-- ==== Sys2Proof/Laws/Event.lean ====
section
/-! SUPPORT. The form of every command: it answers a next state, and what that state is; and the fields that edges and the
end of a command leave alone. -/

namespace Sys2Proof.Machine

/-! ### Fields that no edge changes -/

@[simp] theorem State.elapse_pending (s : State) (n : Nat) : (s.elapse n).pending = s.pending :=
  (congrArg (fun t : State => t.pending) (s.elapse_rooted n) :)
@[simp] theorem State.elapse_tap (s : State) (n : Nat) : (s.elapse n).tap = s.tap :=
  (congrArg (fun t : State => t.tap) (s.elapse_rooted n) :)
@[simp] theorem State.elapse_hck (s : State) (n : Nat) : (s.elapse n).pw.hck = s.pw.hck :=
  (congrArg (fun t : State => t.pw.hck) (s.elapse_rooted n) :)
@[simp] theorem State.elapse_por (s : State) (n : Nat) : (s.elapse n).pw.por = s.pw.por :=
  (congrArg (fun t : State => t.pw.por) (s.elapse_rooted n) :)
@[simp] theorem State.elapse_rstn (s : State) (n : Nat) : (s.elapse n).pw.rstn = s.pw.rstn :=
  (congrArg (fun t : State => t.pw.rstn) (s.elapse_rooted n) :)
@[simp] theorem State.elapse_qual (s : State) (n : Nat) : (s.elapse n).pw.qual = s.pw.qual :=
  (congrArg (fun t : State => t.pw.qual) (s.elapse_rooted n) :)
@[simp] theorem State.elapse_first (s : State) (n : Nat) : (s.elapse n).pw.first = s.pw.first :=
  (congrArg (fun t : State => t.pw.first) (s.elapse_rooted n) :)
@[simp] theorem State.elapse_clk0 (s : State) (n : Nat) : (s.elapse n).pw.clk0 = s.pw.clk0 :=
  (congrArg (fun t : State => t.pw.clk0) (s.elapse_rooted n) :)
@[simp] theorem State.elapse_sd (s : State) (n : Nat) : (s.elapse n).pw.sd = s.pw.sd :=
  (congrArg (fun t : State => t.pw.sd) (s.elapse_rooted n) :)
@[simp] theorem State.elapse_sdClear (s : State) (n : Nat) : (s.elapse n).pw.sdClear = s.pw.sdClear :=
  (congrArg (fun t : State => t.pw.sdClear) (s.elapse_rooted n) :)
@[simp] theorem State.elapse_uvlo (s : State) (n : Nat) : (s.elapse n).pw.uvlo = s.pw.uvlo :=
  (congrArg (fun t : State => t.pw.uvlo) (s.elapse_rooted n) :)
@[simp] theorem State.elapse_addr (s : State) (n : Nat) : (s.elapse n).pw.addr = s.pw.addr :=
  (congrArg (fun t : State => t.pw.addr) (s.elapse_rooted n) :)
@[simp] theorem State.elapse_strap1 (s : State) (n : Nat) : (s.elapse n).pw.strap1 = s.pw.strap1 :=
  (congrArg (fun t : State => t.pw.strap1) (s.elapse_rooted n) :)
@[simp] theorem State.elapse_strap2 (s : State) (n : Nat) : (s.elapse n).pw.strap2 = s.pw.strap2 :=
  (congrArg (fun t : State => t.pw.strap2) (s.elapse_rooted n) :)
@[simp] theorem State.elapse_mrdy (s : State) (n : Nat) : (s.elapse n).mem.mrdy = s.mem.mrdy :=
  (congrArg (fun t : State => t.mem.mrdy) (s.elapse_rooted n) :)

@[simp] theorem State.elapse_window (s : State) (n : Nat) : (s.elapse n).applied.window = s.applied.window :=
  (congrArg (fun t : State => t.applied.window) (s.elapse_rooted n) :)
@[simp] theorem State.elapse_thermal (s : State) (n : Nat) : (s.elapse n).applied.thermal = s.applied.thermal :=
  (congrArg (fun t : State => t.applied.thermal) (s.elapse_rooted n) :)
@[simp] theorem State.elapse_fail (s : State) (n : Nat) : (s.elapse n).mem.fail = s.mem.fail :=
  (congrArg (fun t : State => t.mem.fail) (s.elapse_rooted n) :)
@[simp] theorem State.elapse_failAddr (s : State) (n : Nat) : (s.elapse n).mem.failAddr = s.mem.failAddr :=
  (congrArg (fun t : State => t.mem.failAddr) (s.elapse_rooted n) :)
@[simp] theorem State.elapse_d (s : State) (n : Nat) : (s.elapse n).d = s.d := by unfold State.d; rw [State.elapse_window]

/-- Edges go on as they did, or stand still as they did. -/
@[simp] theorem State.elapse_ticking (s : State) (n : Nat) : (s.elapse n).ticking = s.ticking := by
  simp [State.ticking, State.heldInReset]

/-! ### Fields that edges leave alone while the set-up bus rests -/

@[simp] theorem State.elapse_wild (s : State) (n : Nat) (h : s.port.resting = true) : (s.elapse n).wild = s.wild :=
  (congrArg (fun t : State => t.wild) (s.elapse_fixed n h) :)
@[simp] theorem State.elapse_free (s : State) (n : Nat) (h : s.port.resting = true) : (s.elapse n).free = s.free :=
  (congrArg (fun t : State => t.free) (s.elapse_fixed n h) :)
@[simp] theorem State.elapse_port (s : State) (n : Nat) (h : s.port.resting = true) : (s.elapse n).port = s.port :=
  (congrArg (fun t : State => t.port) (s.elapse_fixed n h) :)
@[simp] theorem State.elapse_tile (s : State) (n : Nat) (h : s.port.resting = true) : (s.elapse n).tile = s.tile :=
  (congrArg (fun t : State => t.tile) (s.elapse_fixed n h) :)
@[simp] theorem State.elapse_tileWritten (s : State) (n : Nat) (h : s.port.resting = true) : (s.elapse n).tileWritten = s.tileWritten :=
  (congrArg (fun t : State => t.tileWritten) (s.elapse_fixed n h) :)
@[simp] theorem State.elapse_lock (s : State) (n : Nat) (h : s.port.resting = true) : (s.elapse n).lock = s.lock :=
  (congrArg (fun t : State => t.lock) (s.elapse_fixed n h) :)
@[simp] theorem State.elapse_shadow (s : State) (n : Nat) (h : s.port.resting = true) : (s.elapse n).shadow = s.shadow :=
  (congrArg (fun t : State => t.shadow) (s.elapse_fixed n h) :)
@[simp] theorem State.elapse_enable (s : State) (n : Nat) (h : s.port.resting = true) : (s.elapse n).enable = s.enable :=
  (congrArg (fun t : State => t.enable) (s.elapse_fixed n h) :)
@[simp] theorem State.elapse_rise (s : State) (n : Nat) (h : s.port.resting = true) : (s.elapse n).mem.rise = s.mem.rise :=
  (congrArg (fun t : State => t.mem.rise) (s.elapse_fixed n h) :)
@[simp] theorem State.elapse_sel (s : State) (n : Nat) (h : s.port.resting = true) : (s.elapse n).mem.sel = s.mem.sel :=
  (congrArg (fun t : State => t.mem.sel) (s.elapse_fixed n h) :)
@[simp] theorem State.elapse_busy (s : State) (n : Nat) (h : s.port.resting = true) : (s.elapse n).pw.busy = s.pw.busy :=
  (congrArg (fun t : State => t.pw.busy) (s.elapse_fixed n h) :)
@[simp] theorem State.elapse_fault (s : State) (n : Nat) (h : s.port.resting = true) : (s.elapse n).sup.fault = s.sup.fault :=
  (congrArg (fun t : State => t.sup.fault) (s.elapse_fixed n h) :)
@[simp] theorem State.elapse_tdie (s : State) (n : Nat) (h : s.port.resting = true) : (s.elapse n).thm.tdie = s.thm.tdie :=
  (congrArg (fun t : State => t.thm.tdie) (s.elapse_fixed n h) :)
@[simp] theorem State.elapse_window0 (s : State) (n : Nat) (h : s.port.resting = true) : (s.elapse n).thm.window0 = s.thm.window0 :=
  (congrArg (fun t : State => t.thm.window0) (s.elapse_fixed n h) :)
@[simp] theorem State.elapse_vlim (s : State) (n : Nat) (h : s.port.resting = true) : (s.elapse n).sup.vlim = s.sup.vlim :=
  (congrArg (fun t : State => t.sup.vlim) (s.elapse_fixed n h) :)

/-- An open transaction stays the one it is; its ready points pass. -/
theorem State.elapse_txn (s : State) (n : Nat) (h : s.port.resting = true) : (s.elapse n).mem.txn.map Txn.loose = s.mem.txn.map Txn.loose :=
  (congrArg (fun t : State => t.mem.txn) (s.elapse_fixed n h) :)

/-- A register of a ring after edges alone. -/
theorem State.elapse_ring (s : State) (k : Nat) (n : RingNo) (h : s.port.resting = true) : (s.elapse k).rings[n].calm = s.rings[n].calm := by
  have h := congrArg State.rings (s.elapse_fixed k h)
  simp only [State.fixed, State.still] at h
  have h2 := congrArg (fun v => v[n]) h
  simpa using h2

/-! ### The arrival of a command -/

theorem State.holdArm_eq (s : State) : ∃ k, s.holdArm = { s with pw := { s.pw with armed0 := k } } := by
  unfold State.holdArm
  split
  · exact ⟨_, rfl⟩
  · exact ⟨s.pw.armed0, rfl⟩

/-- The same fields, the registers of a memory failure aside, which a host error may leave with any value. -/
def State.planted (s : State) : State := { s.rooted with mem := { s.rooted.mem with fail := 0, failAddr := 0 } }

@[simp] theorem State.disturb_planted (s : State) : s.disturb.planted = s.planted := by unfold State.disturb; split <;> rfl

theorem planted_of_rooted {s t : State} (h : t.rooted = s.rooted) : t.planted = s.planted := by unfold State.planted; rw [h]

@[simp] theorem State.arrive_planted (s : State) (dt : Nat) : (s.arrive dt).planted = s.planted := by
  unfold State.arrive; rw [State.disturb_planted]; exact planted_of_rooted (by simp)

@[simp] theorem State.arrive_pending (s : State) (dt : Nat) : (s.arrive dt).pending = s.pending :=
  (congrArg (fun t : State => t.pending) (s.arrive_planted dt) :)
@[simp] theorem State.arrive_tap (s : State) (dt : Nat) : (s.arrive dt).tap = s.tap :=
  (congrArg (fun t : State => t.tap) (s.arrive_planted dt) :)
@[simp] theorem State.arrive_hck (s : State) (dt : Nat) : (s.arrive dt).pw.hck = s.pw.hck :=
  (congrArg (fun t : State => t.pw.hck) (s.arrive_planted dt) :)
@[simp] theorem State.arrive_por (s : State) (dt : Nat) : (s.arrive dt).pw.por = s.pw.por :=
  (congrArg (fun t : State => t.pw.por) (s.arrive_planted dt) :)
@[simp] theorem State.arrive_rstn (s : State) (dt : Nat) : (s.arrive dt).pw.rstn = s.pw.rstn :=
  (congrArg (fun t : State => t.pw.rstn) (s.arrive_planted dt) :)
@[simp] theorem State.arrive_qual (s : State) (dt : Nat) : (s.arrive dt).pw.qual = s.pw.qual :=
  (congrArg (fun t : State => t.pw.qual) (s.arrive_planted dt) :)
@[simp] theorem State.arrive_first (s : State) (dt : Nat) : (s.arrive dt).pw.first = s.pw.first :=
  (congrArg (fun t : State => t.pw.first) (s.arrive_planted dt) :)
@[simp] theorem State.arrive_clk0 (s : State) (dt : Nat) : (s.arrive dt).pw.clk0 = s.pw.clk0 :=
  (congrArg (fun t : State => t.pw.clk0) (s.arrive_planted dt) :)
@[simp] theorem State.arrive_sd (s : State) (dt : Nat) : (s.arrive dt).pw.sd = s.pw.sd :=
  (congrArg (fun t : State => t.pw.sd) (s.arrive_planted dt) :)
@[simp] theorem State.arrive_sdClear (s : State) (dt : Nat) : (s.arrive dt).pw.sdClear = s.pw.sdClear :=
  (congrArg (fun t : State => t.pw.sdClear) (s.arrive_planted dt) :)
@[simp] theorem State.arrive_uvlo (s : State) (dt : Nat) : (s.arrive dt).pw.uvlo = s.pw.uvlo :=
  (congrArg (fun t : State => t.pw.uvlo) (s.arrive_planted dt) :)
@[simp] theorem State.arrive_addr (s : State) (dt : Nat) : (s.arrive dt).pw.addr = s.pw.addr :=
  (congrArg (fun t : State => t.pw.addr) (s.arrive_planted dt) :)
@[simp] theorem State.arrive_strap1 (s : State) (dt : Nat) : (s.arrive dt).pw.strap1 = s.pw.strap1 :=
  (congrArg (fun t : State => t.pw.strap1) (s.arrive_planted dt) :)
@[simp] theorem State.arrive_strap2 (s : State) (dt : Nat) : (s.arrive dt).pw.strap2 = s.pw.strap2 :=
  (congrArg (fun t : State => t.pw.strap2) (s.arrive_planted dt) :)
@[simp] theorem State.arrive_mrdy (s : State) (dt : Nat) : (s.arrive dt).mem.mrdy = s.mem.mrdy :=
  (congrArg (fun t : State => t.mem.mrdy) (s.arrive_planted dt) :)

@[simp] theorem State.arrive_ticking (s : State) (dt : Nat) : (s.arrive dt).ticking = s.ticking := by
  simp [State.ticking, State.heldInReset]

@[simp] theorem State.disturb_wild (s : State) : s.disturb.wild = s.wild := by unfold State.disturb; split <;> rfl
@[simp] theorem State.arrive_wild (s : State) (dt : Nat) (h : s.port.resting = true) : (s.arrive dt).wild = s.wild := by
  obtain ⟨k, e⟩ := State.holdArm_eq (s.elapse (if s.edge.committed then max 1 dt else dt))
  simp [State.arrive, e, h]
@[simp] theorem State.disturb_port (s : State) : s.disturb.port = s.port := by unfold State.disturb; split <;> rfl
@[simp] theorem State.arrive_port (s : State) (dt : Nat) (h : s.port.resting = true) : (s.arrive dt).port = s.port := by
  obtain ⟨k, e⟩ := State.holdArm_eq (s.elapse (if s.edge.committed then max 1 dt else dt))
  simp [State.arrive, e, h]
@[simp] theorem State.disturb_tile (s : State) : s.disturb.tile = s.tile := by unfold State.disturb; split <;> rfl
@[simp] theorem State.arrive_tile (s : State) (dt : Nat) (h : s.port.resting = true) : (s.arrive dt).tile = s.tile := by
  obtain ⟨k, e⟩ := State.holdArm_eq (s.elapse (if s.edge.committed then max 1 dt else dt))
  simp [State.arrive, e, h]
@[simp] theorem State.disturb_tileWritten (s : State) : s.disturb.tileWritten = s.tileWritten := by unfold State.disturb; split <;> rfl
@[simp] theorem State.arrive_tileWritten (s : State) (dt : Nat) (h : s.port.resting = true) : (s.arrive dt).tileWritten = s.tileWritten := by
  obtain ⟨k, e⟩ := State.holdArm_eq (s.elapse (if s.edge.committed then max 1 dt else dt))
  simp [State.arrive, e, h]
@[simp] theorem State.disturb_lock (s : State) : s.disturb.lock = s.lock := by unfold State.disturb; split <;> rfl
@[simp] theorem State.arrive_lock (s : State) (dt : Nat) (h : s.port.resting = true) : (s.arrive dt).lock = s.lock := by
  obtain ⟨k, e⟩ := State.holdArm_eq (s.elapse (if s.edge.committed then max 1 dt else dt))
  simp [State.arrive, e, h]
@[simp] theorem State.disturb_shadow (s : State) : s.disturb.shadow = s.shadow := by unfold State.disturb; split <;> rfl
@[simp] theorem State.arrive_shadow (s : State) (dt : Nat) (h : s.port.resting = true) : (s.arrive dt).shadow = s.shadow := by
  obtain ⟨k, e⟩ := State.holdArm_eq (s.elapse (if s.edge.committed then max 1 dt else dt))
  simp [State.arrive, e, h]
@[simp] theorem State.disturb_enable (s : State) : s.disturb.enable = s.enable := by unfold State.disturb; split <;> rfl
@[simp] theorem State.arrive_enable (s : State) (dt : Nat) (h : s.port.resting = true) : (s.arrive dt).enable = s.enable := by
  obtain ⟨k, e⟩ := State.holdArm_eq (s.elapse (if s.edge.committed then max 1 dt else dt))
  simp [State.arrive, e, h]
@[simp] theorem State.disturb_busy (s : State) : s.disturb.pw.busy = s.pw.busy := by unfold State.disturb; split <;> rfl
@[simp] theorem State.arrive_busy (s : State) (dt : Nat) (h : s.port.resting = true) : (s.arrive dt).pw.busy = s.pw.busy := by
  obtain ⟨k, e⟩ := State.holdArm_eq (s.elapse (if s.edge.committed then max 1 dt else dt))
  simp [State.arrive, e, h]

/-! ### Waiting for an edge -/

@[simp] theorem State.waitUntil_tap (s : State) (n : Nat) : (s.waitUntil n).tap = s.tap := s.elapse_tap _
@[simp] theorem State.waitUntil_ticking (s : State) (n : Nat) : (s.waitUntil n).ticking = s.ticking := s.elapse_ticking _
@[simp] theorem State.waitUntil_wild (s : State) (n : Nat) (h : s.port.resting = true) : (s.waitUntil n).wild = s.wild := s.elapse_wild _ h
@[simp] theorem State.waitUntil_port (s : State) (n : Nat) (h : s.port.resting = true) : (s.waitUntil n).port = s.port := s.elapse_port _ h

/-- A command whose edge has come does not wait. -/
theorem State.waitUntil_past (s : State) (n : Nat) (h : n ≤ s.now) : s.waitUntil n = s := by
  have e : n - s.now = 0 := by omega
  unfold State.waitUntil State.elapse
  rw [e]
  split <;> rfl

/-! ### The form of a command -/

/-- A command answers a next state: what its body leaves, settled. -/
theorem event_next (dt : Nat) (body : State → State) (s : State) : event dt body s = .next (body (s.arrive dt)).settle := rfl

/-- What a next state of a command is. -/
theorem next_of_event {dt : Nat} {body : State → State} {s t : State} (h : event dt body s = .next t) :
    t = (body (s.arrive dt)).settle := by
  cases h; rfl

/-- A command never refuses. -/
theorem event_not_refused (dt : Nat) (body : State → State) (s : State) (r : Refusal) : event dt body s ≠ .refused r :=
  fun h => nomatch h

/-- Nothing faults: there is no reason for a fault. -/
theorem Fault.absurd (f : Fault) : False := nomatch f

end Sys2Proof.Machine
end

☆ ☆ ☆ ☆ ☆ ☆ ☆

Print again the lines of the entries above that fall between the line holding "theorem State.elapse_rstn (s" and the line holding "theorem State.elapse_clk0 (s", inclusive, exactly as they stand.

@[simp] theorem State.elapse_rstn (s : State) (n : Nat) : (s.elapse n).pw.rstn = s.pw.rstn :=
  (congrArg (fun t : State => t.pw.rstn) (s.elapse_rooted n) :)
@[simp] theorem State.elapse_qual (s : State) (n : Nat) : (s.elapse n).pw.qual = s.pw.qual :=
  (congrArg (fun t : State => t.pw.qual) (s.elapse_rooted n) :)
@[simp] theorem State.elapse_first (s : State) (n : Nat) : (s.elapse n).pw.first = s.pw.first :=
  (congrArg (fun t : State => t.pw.first) (s.elapse_rooted n) :)
@[simp] theorem State.elapse_clk0 (s : State) (n : Nat) : (s.elapse n).pw.clk0 = s.pw.clk0 :=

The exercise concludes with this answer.